Stream stream = ...;
StreamReader reader = new StreamReader(stream);
string data = reader.ReadToEnd();
Apparently there is no sane way to put a timeout on the above logic. If you call it and your stream doesn't have a timeout, you're doomed. Even if you stream has an internal timeout, you could still be doomed - for example, say you are reading from a website that sends you the letter 'A' every second.
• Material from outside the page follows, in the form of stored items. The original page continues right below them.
-- ==== Sys2Proof/Machine/Fit.lean ====
section
/-! DEFINITION. The fit of a placement field to the marks found (R137 to R139). -/
namespace Sys2Proof.Machine

/-! ### Least squares by Householder QR in binary64 (R137) -/

/-- A sum of products in binary64, in the order of the rows. -/
def f64Dot (a b : List Rat) : Rat := (a.zip b).foldl (fun s p => f64Add s (f64Mul p.1 p.2)) 0

/-- The Householder vector of a column with its diagonal of R and 2 / v·v; none where the column is 0. -/
def reflector (x : List Rat) : Option (List Rat × Rat × Rat) :=
  match x with
  | [] => none
  | a :: r =>
    let norm := f64Sqrt (f64Dot x x)
    if norm = 0 then none
    else
      let d : Rat := if a < 0 then norm else -norm
      let v := f64Sub a d :: r
      some (v, d, f64Div 2 (f64Dot v v))

/-- Reflect a column. -/
def reflect (v : List Rat) (beta : Rat) (c : List Rat) : List Rat :=
  let t := f64Mul beta (f64Dot v c)
  (c.zip v).map fun p => f64Sub p.1 (f64Mul t p.2)

/-- A row of the triangular system: diagonal, the entries right of it, the right-hand sides. -/
structure QrRow where
  diag : Rat
  right : List Rat
  rhs  : List Rat
  deriving DecidableEq, Repr

/-- Reduce the columns and right-hand sides, one row a step. -/
def qrRows : Nat → List (List Rat) → List (List Rat) → List QrRow
  | n + 1, c :: cols, rhs =>
    match reflector c with
    | none => ⟨0, cols.map (·.headD 0), rhs.map (·.headD 0)⟩ :: qrRows n (cols.map (·.drop 1)) (rhs.map (·.drop 1))
    | some (v, d, beta) =>
      let cs := cols.map (reflect v beta)
      let bs := rhs.map (reflect v beta)
      ⟨d, cs.map (·.headD 0), bs.map (·.headD 0)⟩ :: qrRows n (cs.map (·.drop 1)) (bs.map (·.drop 1))
  | _, _, _ => []

/-- The unknowns for right-hand side `i`, by back substitution; no diagonal may be 0. -/
def backSolve (i : Nat) (rows : List QrRow) : List Rat :=
  rows.foldr (fun r xs => f64Div (f64Sub (atD r.rhs i 0) (f64Dot r.right xs)) r.diag :: xs) []

/-- The ten monomials in binary64, in the order of R117 (R137). -/
def fitMonomials (f : Field) (x y : Int) : List Rat :=
  let scale : Rat := ((2 ^ f.shift : Nat) : Rat)
  let u := f64Div (f64Sub ((x : Rat) / 256) f.xc) scale
  let v := f64Div (f64Sub ((y : Rat) / 256) f.yc) scale
  let m3 := f64Mul u u
  let m4 := f64Mul u v
  let m5 := f64Mul v v
  [1, u, v, m3, m4, m5, f64Mul m3 u, f64Mul m3 v, f64Mul u m5, f64Mul m5 v]

/-! ### The fit -/

/-- Coefficients per axis of a FIT_ORDER. -/
def fitTerms (order : Nat) : Nat := match order with
  | 1 => 3
  | 2 => 6
  | _ => 10

/-- The smallest magnitude on the diagonal is less than 10^-4 times the largest (R138). -/
def rankPoor (rows : List QrRow) : Bool :=
  let ds := rows.map fun r => if r.diag < 0 then -r.diag else r.diag
  let hi := ds.foldl max 0
  let lo := ds.foldl min hi
  decide (10000 * lo < hi) || decide (hi = 0)

/-- Squared residuals of the points with a field's coefficients, in 1/256 pixel (R138). -/
def fitResiduals (f : Field) (ps : List FitPoint) : List Nat :=
  ps.map fun p =>
    let d := displacement f p.x p.y
    let ex := p.dx - d.1
    let ey := p.dy - d.2.1
    (ex * ex + ey * ey).toNat

/-- The square root of a rational to the nearest integer. -/
def rootRound (q : Rat) : Nat := (rneQ (f64Sqrt q)).toNat

/-- The marks of the fit: FOUND, their nominal position in the field's rectangle (R137, R344). -/
def State.fitPoints (s : State) (f : Field) : List FitPoint :=
  s.lay.marks.filterMap fun m =>
    if (fieldOf [f] m.x m.y).isNone then none
    else match s.cams.marks.find? fun r => r.id = m.id && r.status = 1 with
      | some r => some ⟨m.x, m.y, r.x - m.x, r.y - m.y⟩
      | none => none

/-- The effective values of field `f`, whether it is enabled or not. -/
def State.fitField (s : State) (f : Nat) : Field :=
  let g (o : ObjRef) : Int := s.get (o + 256 * f)
  { index := f, xLo := g Obj.X_LO, xHi := g Obj.X_HI, yLo := g Obj.Y_LO, yHi := g Obj.Y_HI, xc := g Obj.FIELD_XC, yc := g Obj.FIELD_YC,
    shift := (g Obj.FIELD_SHIFT).toNat, a := [], b := [] }

/-- A write of FIT_FIELD starts a fit with what holds now (R137). -/
def writeFitField (s : State) (by_ : Caller) (f : Nat) : Wr :=
  s.gate by_ Obj.FIT_FIELD fun s =>
    if 63 < f then s.deny stRange
    else if s.getN Obj.FIT_STATUS = 1 then s.deny stState
    else
      let x := s.fitField f
      ({ (s.setN Obj.FIT_STATUS 1).setN Obj.FIT_FIELD_LAST f with fit := some ⟨x, s.getN Obj.FIT_ORDER, s.fitPoints x⟩ }).ok

/-- FIT_FIELD. -/
def execFitField (by_ : Caller) (f : Nat) (s : State) : Out := .next (writeFitField s by_ f).1

/-- A value that fits I32, or a free one where the spec gives none. -/
def State.showI32 (s : State) (o : ObjRef) (v : Option Int) : State :=
  match v with
  | some x => if -2 ^ 31 ≤ x ∧ x < 2 ^ 31 then s.set o x else let (f, s) := s.freeNat; s.set o (toSigned 32 f)
  | none => let (f, s) := s.freeNat; s.set o (toSigned 32 f)

/-- Show the coefficients of an axis; none: the fit has no solution. -/
def State.showFit (s : State) (o : ObjRef) (cs : Option (List Int)) : State :=
  foldN 10 (fun s i => s.showI32 (o + i) (cs.map fun l => atD l i 0)) s

/-- Show the residual figures. -/
def State.showResiduals (s : State) (rs : Option (List Nat)) : State :=
  match rs with
  | none =>
    let (a, s) := s.freeNat
    let (b, s) := s.freeNat
    (s.setN Obj.FIT_RMS (a % 2 ^ 32)).setN Obj.FIT_MAX (b % 2 ^ 32)
  | some l =>
    let n := l.length
    (s.setN Obj.FIT_RMS (rootRound ((l.sum : Rat) / (n : Rat)))).setN Obj.FIT_MAX (rootRound ((l.foldl max 0 : Nat) : Rat))

/-- The result of a fit: status, coefficients, squared residuals (R137, R138). Without a solution the figures have no value that the
spec gives. -/
def fitResult (j : FitJob) (limit : Nat) : Nat × Option (List Int × List Int) × Option (List Nat) :=
  let n := fitTerms j.order
  if j.points.length < n then (3, none, none)
  else
    let ms := j.points.map fun p => fitMonomials j.field p.x p.y
    let cols := (List.range n).map fun i => ms.map fun m => atD m i 0
    let rhs := [j.points.map fun p => ((256 * p.dx : Int) : Rat), j.points.map fun p => ((256 * p.dy : Int) : Rat)]
    let rows := qrRows n cols rhs
    if rows.any (·.diag = 0) then (4, none, none)
    else
      let a := (backSolve 0 rows).map rneQ
      let b := (backSolve 1 rows).map rneQ
      let f := { j.field with a := a, b := b }
      let rs := fitResiduals f j.points
      let st := if rankPoor rows then 4
        else if (a ++ b).any fun c => 8388608 < c.natAbs then 5
        else if limit * limit < rs.foldl max 0 then 6 else 2
      (st, some (a, b), some rs)

/-- FIT_COMPLETE (R138). -/
def execFitComplete (s : State) : Out :=
  match s.fit with
  | none => .next s
  | some j =>
    let (st, cs, rs) := fitResult j (s.getN Obj.FIT_MAX_RESIDUAL)
    let s : State := { s with fit := none }
    let s := (s.setN Obj.FIT_STATUS st).setN Obj.FIT_MARKS_USED j.points.length
    .next (((s.showFit Obj.FIT_A (cs.map (·.1))).showFit Obj.FIT_B (cs.map (·.2))).showResiduals rs)

/-- A write of 1 to FIT_STAGE: the coefficients of the last fit join the staging set together (R139). -/
def writeFitStage (s : State) (by_ : Caller) (v : Nat) : Wr :=
  s.gate by_ Obj.FIT_STAGE fun s =>
    let base := 256 * s.getN Obj.FIT_FIELD_LAST
    let es := (List.range 10).map (fun i => (Obj.FIELD_A + base + i, s.get (Obj.FIT_A + i))) ++
      (List.range 10).map fun i => (Obj.FIELD_B + base + i, s.get (Obj.FIT_B + i))
    let fresh := (es.filter fun e => !s.stg.entries.any (·.obj = e.1)).length
    if v ≠ 1 then s.deny stRange
    else if s.getN Obj.FIT_STATUS ≠ 2 then s.deny stState
    else if !s.stg.entries.isEmpty ∧ s.stg.owner ≠ by_.session then s.deny stStagingOwned
    else if stagingMax < s.stg.entries.length + fresh then s.deny stLimit
    else (es.foldl (fun (s : State) e => (s.stage by_.session e.1 (.scalar e.2)).1) s).ok

/-- FIT_STAGE. -/
def execFitStage (by_ : Caller) (s : State) : Out := .next (writeFitStage s by_ 1).1

end Sys2Proof.Machine
end

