-- ==== Sys2Proof/Machine/Mirror.lean ====
section
/-! DEFINITION. The events of the pair that can end a wait for a confirmation: the requests that waited behind the COMMIT then go on (R37,
R246, R250, R252, R256). -/
namespace Sys2Proof.Machine

/-- CONFIRM (R250). -/
def execConfirm (m : Receipt × Nat) (s : State) : Out := .next (s.received m.1 fun s => s.takeConfirm m.2).goOn

/-- CONFIRM_TIMEOUT (R250). -/
def execConfirmTimeout (s : State) : Out := .next s.confirmLate.goOn

/-- MIRROR_LINK_CHANGE (R246). -/
def execMirrorLinkChange (lanes : BitVec 8) (s : State) : Out :=
  .next (s.lanesLocked (if s.power = 2 ∨ s.power = 3 then lanes.toNat else 0)).goOn

/-- HEALTH (R252). -/
def execHealth (m : Receipt × Bytes) (s : State) : Out := .next (s.received m.1 fun s => s.takeHealth m.2).goOn

/-- PEER_HEALTH_TIMEOUT (R252). -/
def execPeerHealthTimeout (s : State) : Out := .next s.healthLate.goOn

/-- LANE_LOCK_LOSS (R193, R198, R246). -/
def execLaneLockLoss (port : LanePort) (lane : Nat) (s : State) : Out := .next (s.laneLost port lane).goOn

/-- OWN_ACT_RELEASE (R256). -/
def execOwnActRelease (s : State) : Out := .next s.releaseAct.goOn

end Sys2Proof.Machine
end

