/-- R62, R75, R82. Outside a job a JOB block with BLOCK_SEQ 0 and a right payload starts its job where one may be accepted; in RUNNING and
the other states of R87 it is held instead. Any other block is discarded with status 10. A DEFLATE payload first goes to the lanes, as
R300 says; it comes back to the same checks.
R63 to R65, R74 to R76, R82. A block of the stream that passes every check is accepted: its content takes effect, EXPECTED_SEQ moves
past its BLOCK_SEQ, and its slot is answered with status 1. One without a DEFLATE payload is accepted at once; the lanes inflate such a
payload segment by segment (R300), and the checks that follow the last segment accept the block in the same way. A STRIPE block without
a head identity waits for it. -/
def Obligations.StreamBlocks : Prop :=
  ((∀ (f : Fetch) (s : State) p, s.blockPasses f .stream .job p → f.image.flags = 0 → s.outsideJob = true → f.image.seq = 0 → jobPayloadOk f.image p = true → s.mayTakeJob = true →
    exec (.jobBlock f) s = .next ((s.acceptJob f.image p f.refFails).acceptedBlock f.desc .job f.image 1)) ∧
  (∀ (f : Fetch) (s : State) p, s.blockPasses f .stream .job p → f.image.flags = 0 → s.outsideJob = true → f.image.seq = 0 → jobPayloadOk f.image p = true → s.mayTakeJob = false →
    ∃ t, exec (.jobBlock f) s = .next t ∧ t.st = { s.st with heldJob := some f, lastFetches := 1 } ∧
      t.getN Obj.STREAM_STATE = 3 ∧ s.onlyObjects { t with st := s.st } [Obj.STREAM_STATE]) ∧
  (∀ (f : Fetch) (s : State) p, s.blockPasses f .stream .band p → s.outsideJob = true → exec (.bandBlock f) s =
    .next ((((s.writeStatus .stream f.desc.index 10 1 0xFFFFFFFF).passConsumer .stream).advanceRelease).refreshStream))) ∧
  ((∀ (f : Fetch) (s : State) p, s.blockPasses f .stream .stripe p → s.blockInOrder f .stripe → s.headKnown = true → leAt p 0 4 = f.image.stripe → leAt p 4 1 ≤ 1 →
    (∀ x ∈ slice p 5 3, x = 0) → (∀ x ∈ slice p 24 8, x = 0) → s.stripeGeometryOk p = true →
    s.acceptsBlock f .stripe (.stripeBlock f) ((s.acceptStripe f.image p).afterBlock f .stripe 1)) ∧
  (∀ (f : Fetch) (s : State) p, s.blockPasses f .stream .stripe p → s.blockInOrder f .stripe → s.headKnown = false →
    s.acceptsBlock f .stripe (.stripeBlock f) (({ s with st := { s.st with waitHead := some f, lastFetches := 1 } }).setN Obj.STREAM_STATE 1)) ∧
  (∀ (f : Fetch) (s : State) p rs, s.blockPasses f .stream .celldef p → s.blockInOrder f .celldef → (∀ c, findCell s.lay.cells f.image.aux = some c → c.pending = true) →
    parseRecords (s.lay.cells.filter (·.id ≠ f.image.aux)) 1 f.image.bbox p f.image.itemCount 0 = .ok rs →
    cellStoreUsed s.lay.cells + f.image.rawLength ≤ s.getN Obj.CELL_STORE_SIZE →
    s.acceptsBlock f .celldef (.celldefBlock f) ((s.acceptCell f.image rs).afterBlock f .celldef 1)) ∧
  (∀ (f : Fetch) (s : State) p rs sp, s.blockPasses f .stream .band p → s.blockInOrder f .band → s.stripeOf f.image.stripe = some sp → f.image.band < sp.bands →
    parseRecords s.lay.cells 0 f.image.bbox p f.image.itemCount 0 = .ok rs →
    s.acceptsBlock f .band (.bandBlock f) ((s.acceptBand f.image false rs f.rails false false).afterBlock f .band 1)) ∧
  (∀ (f : Fetch) (s : State) p rs sp, s.blockPasses f .stream .halo p → s.blockInOrder f .halo → s.stripeOf f.image.stripe = some sp → f.image.band < sp.bands →
    parseRecords s.lay.cells 0 f.image.bbox p f.image.itemCount 0 = .ok rs →
    s.acceptsBlock f .halo (.haloBlock f) ((s.acceptBand f.image true rs f.rails false false).afterBlock f .halo 1)) ∧
  (∀ (f : Fetch) (s : State) p ms, s.blockPasses f .stream .marks p → s.blockInOrder f .marks → parseMarks p f.image.itemCount 0 [] = .ok ms →
    s.acceptsBlock f .marks (.marksBlock f) ((s.acceptMarks ms).afterBlock f .marks 1)) ∧
  (∀ (f : Fetch) (s : State) p, s.blockPasses f .stream .endBlock p → s.blockInOrder f .endBlock →
    s.acceptsBlock f .endBlock (.endBlock f) (s.acceptEnd.afterBlock f .endBlock 1)) ∧
  (∀ (s : State) lane k x fs, s.coreOn = true → lane < s.spool.lanes.length → (atD s.spool.lanes lane {}).unit = some (.fiufen k) → s.st.inflating = some x →
    x.done + 1 < x.lanes.length →
    ∃ u : State, exec (.compressionUnitDone lane true fs) s = .next u.runLanes ∧ u.st = { s.st with inflating := some { x with done := x.done + 1 } } ∧
      u = { s with st := u.st, spool := u.spool }) ∧
  (∀ (s : State) lane k x fs, s.coreOn = true → s.isActive = true → s.st.stalled = false → (atD s.spool.lanes lane {}).unit = some (.fiufen k) →
    s.st.inflating = some x → x.lanes.length ≤ x.done + 1 →
    ∃ u : State, exec (.compressionUnitDone lane true fs) s = .next (u.checkBlock x.type x.fetch x.second true).runLanes ∧
      u.st = { s.st with inflating := none } ∧ u = { s with st := u.st, spool := u.spool }))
The timeout on the HttpResponseStream could be used, but still (assuming it's higher than one second), you can't set a timeout to the entire ReadToEnd() operation.
I wrote a small proxy class TimeoutStream that wraps any stream with a total timeout since the moment of its creation. Any blocking operation performed on it will fail if the stream has been created too far in the past.
I could use Asynchronous IO to sort of guarantee completion in this timeout without relying on a timeout on the stream itself - however, it appears to be impossible to do correctly in .NET - there is no good way to kill that IO operation if it does not complete within the allotted timeout (see here)- so far now this is good enough for our needs because we can indeed set a timeout on the HttpWebRequest object itself (in addition to using TimeoutStream).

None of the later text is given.